Exercise data below:
-- ==== Sys2Proof/Machine/Counters.lean ====
section
/-! DEFINITION. What counter sources count, and the samples of counter sets (R541 to R551). -/

namespace Sys2Proof.Machine

open Sys2Proof

/-- MASK, CLASS and INSTANCE of a selection (R548). -/
def selOf (w : Word64) : Nat × Nat × Nat := (fld w 32 8, fld w 24 8, fld w 0 16)

/-- A set bit of a selection's mask (R548). -/
def selBits (w : Word64) : List Nat := (List.range 7).filter (fun k => (selOf w).1.testBit k)

/-- Values in a record (R548). -/
def valueCount (sels : List Word64) : Nat := (sels.flatMap selBits).length

/-- Bytes of a record (R550). -/
def recBytes (sels : List Word64) : Nat := 64 * cdiv (32 + 8 * valueCount sels) 64

/-- The sources of a list of selections, each once. -/
def sourcesOf (sels : List Word64) : List (Nat × Nat) := dedup (sels.map (fun w => (selOf w).2))

/-- The die that holds a source: loom die d, link die 18 + L or headstock 26 + h; none for a bridge between two dies, whose
end R547 does not name (R547). -/
def counterDie (src : Nat × Nat) : Option Nat :=
  if src.1 ≤ 4 then some (src.2 / 128)
  else match src.1 with
    | 5 => some (src.2 / 64)
    | 6 => some src.2
    | 7 => some (src.2 / 256)
    | 0xA => some (18 + src.2 / 16)
    | 0xB => some (26 + src.2)
    | _ => none

/-- The time base up to which the clock of a source has run: the sample that tripped a die is its last (R544, R638). -/
def clockEnd (y : Sys) (src : Nat × Nat) : Nat := match counterDie src with
  | none => y.t.timeBase
  | some d => if dieStopped y d then mapGet 0 y.pwr.lastSample d else y.t.timeBase

/-- The sources of classes 1 to 6 that a command gives work, a die standing for its bobbin engines (R547). -/
def workOf (c : Cmd) : List Nat :=
  let u := traceUnitOf c.op c.pkt
  let n := pf c.pkt 0 32 12
  let bobbins := [0x0100, 0x0101, 0x0500, 0x0510, 0x0511, 0x0512].elem c.op || (decide (0x0310 ≤ c.op ∧ c.op ≤ 0x0312) && pf c.pkt 0 56 2 == 1)
  let lanes := c.op == 0x0301 || (decide (0x0310 ≤ c.op ∧ c.op ≤ 0x0312) && pf c.pkt 0 56 2 == 0)
  (if c.op = 0x0201 then [ctrKey 1 n] else []) ++ (if lanes then [ctrKey 2 n] else []) ++
  (if c.op = 0x0202 ∨ c.op = 0x0203 ∨ c.op = 0x0205 then [ctrKey 3 n] else []) ++
  (if c.op = 0x0110 ∨ c.op = 0x0111 then [ctrKey 4 n] else []) ++ (if bobbins then [ctrKey 5 u] else []) ++
  (if c.op = 0x0410 then [ctrKey 5 (pf c.pkt 0 32 5)] else []) ++ (if u < 18 then [ctrKey 6 u] else [])

/-- The key under which the work of a source is noted. -/
def workKey (src : Nat × Nat) : Nat := if src.1 = 5 then ctrKey 5 (src.2 / 64) else ctrKey src.1 src.2

/-- A completed command leaves its work noted until the counters of its sources are read (R544, R547). -/
def noteWork (c : Cmd) (y : Sys) : Sys := { y with obs := { y.obs with worked := (workOf c).foldl setAdd y.obs.worked } }

/-- The source may have held work since its counters were read: a command that gives it work has completed since or is
accepted; bridges, channels, ports and headstocks also work for no command (R544, R547). -/
def mayHaveWorked (y : Sys) (src : Nat × Nat) : Bool :=
  decide (7 ≤ src.1) || y.obs.worked.elem (workKey src) ||
  y.cm.cmds.any (fun c => isAccepted c && (workOf c).elem (workKey src))

/-- Cycles that a source has counted since it was last read: free values, ELAPSED at most 1.05 to the nanosecond while its
clock ran, BUSY at most ELAPSED and none where it held no work, STALL at most BUSY (R486, R544; log 1). -/
def passCycles (src : Nat × Nat) (y : Sys) : Sys :=
  let a := freshWord y
  let b := freshWord a.2
  let c := freshWord b.2
  let cap := cdiv ((clockEnd y src - (mapGet ({} : Counters) y.obs.ctr (ctrKey src.1 src.2)).since) * 21) 20
  let e := a.1.toNat % (cap + 1)
  let n := if mayHaveWorked y src then b.1.toNat % (e + 1) else 0
  let s := c.1.toNat % (n + 1)
  let y := onCtr src.1 src.2 (fun x => { x with stall := wrap64 (x.stall + s), busy := wrap64 (x.busy + n),
                                                elapsed := wrap64 (x.elapsed + e), since := y.t.timeBase }) c.2
  { y with obs := { y.obs with worked := setDel y.obs.worked (workKey src) } }

/-- The counter that a mask bit selects (R548). -/
def ctrValue (x : Counters) (k : Nat) : Nat :=
  match k with
  | 0 => x.busy
  | 1 => x.stall
  | 2 => x.elapsed
  | 3 => x.used
  | 4 => x.late
  | 5 => x.wasted
  | _ => x.killed

/-- The values of a record (R546, R548). -/
def ctrValues (y : Sys) (sels : List Word64) : List Nat :=
  sels.flatMap (fun w => (selBits w).map (fun k => ctrValue (mapGet {} y.obs.ctr (ctrKey (selOf w).2.1 (selOf w).2.2)) k))

/-- Read the counters of a list of selections (R549). -/
def sampleNow (sels : List Word64) (y : Sys) : List Nat × Sys :=
  let y := (sourcesOf sels).foldl (fun z s => passCycles s z) y
  (ctrValues y sels, y)

/-- A multiple of k lies in (q, p] (R494, R549). -/
def multiples (k q p : Nat) : Nat := if k = 0 then 0 else p / k - q / k

/-- A counter set. -/
def ctrSet (y : Sys) (k : Nat) : CtrSet := mapGet {} y.obs.sets k

/-- Replace a counter set. -/
def setCtrSet (k : Nat) (x : CtrSet) (y : Sys) : Sys := { y with obs := { y.obs with sets := mapSet {} y.obs.sets k x } }

/-- The sample of a set that falls due at an advance from q to p applied at tb, its counters read then; further multiples
are skipped (R549, R550). -/
def sampleDue (q p tb k : Nat) (y : Sys) : Sys :=
  let x := ctrSet y k
  let n := multiples x.interval q p
  if x.running = false ∨ n = 0 then y
  else
    let r := sampleNow x.sels y
    let d : CtrDue := { pick := p, tb := tb, skipped := n - 1, seq := (x.taken + 1) % 2 ^ 32,
                        addr := x.ring + recBytes x.sels * (x.taken % 2 ^ x.ringLog2), size := recBytes x.sels, vals := r.1 }
    setCtrSet k { x with taken := (x.taken + 1) % 2 ^ 32, due := x.due ++ [d] } r.2

/-- Bytes that fill a record's last granule, which R550 leaves open (log 1). -/
def padding : Nat → Sys → List Byte × Sys
  | 0, y => ([], y)
  | n + 1, y =>
    let r := freshWord y
    let m := padding n r.2
    (leBytes 8 r.1.toNat ++ m.1, m.2)

/-- The bytes of a sample record (R550). -/
def sampleBytes (set seq : Nat) (manual : Bool) (pick skipped tb size : Nat) (vals : List Nat) (y : Sys) : List Byte × Sys :=
  let pad := padding ((size - 32 - 8 * vals.length) / 8) y
  let head := leBytes 1 0x10 ++ leBytes 1 (set + b2n manual * 2 ^ 7) ++ leBytes 2 vals.length ++ leBytes 4 seq ++ leBytes 6 pick ++
    leBytes 2 (satAt (umax 16) skipped) ++ leBytes 8 tb ++ leBytes 8 0
  (head ++ vals.flatMap (leBytes 8) ++ pad.1, pad.2)

end Sys2Proof.Machine
end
End of Exercise data.
→ Task prompt
Where a line above contains the string "sets", tally it, then give the number alone.

→ Answer to the exercise
3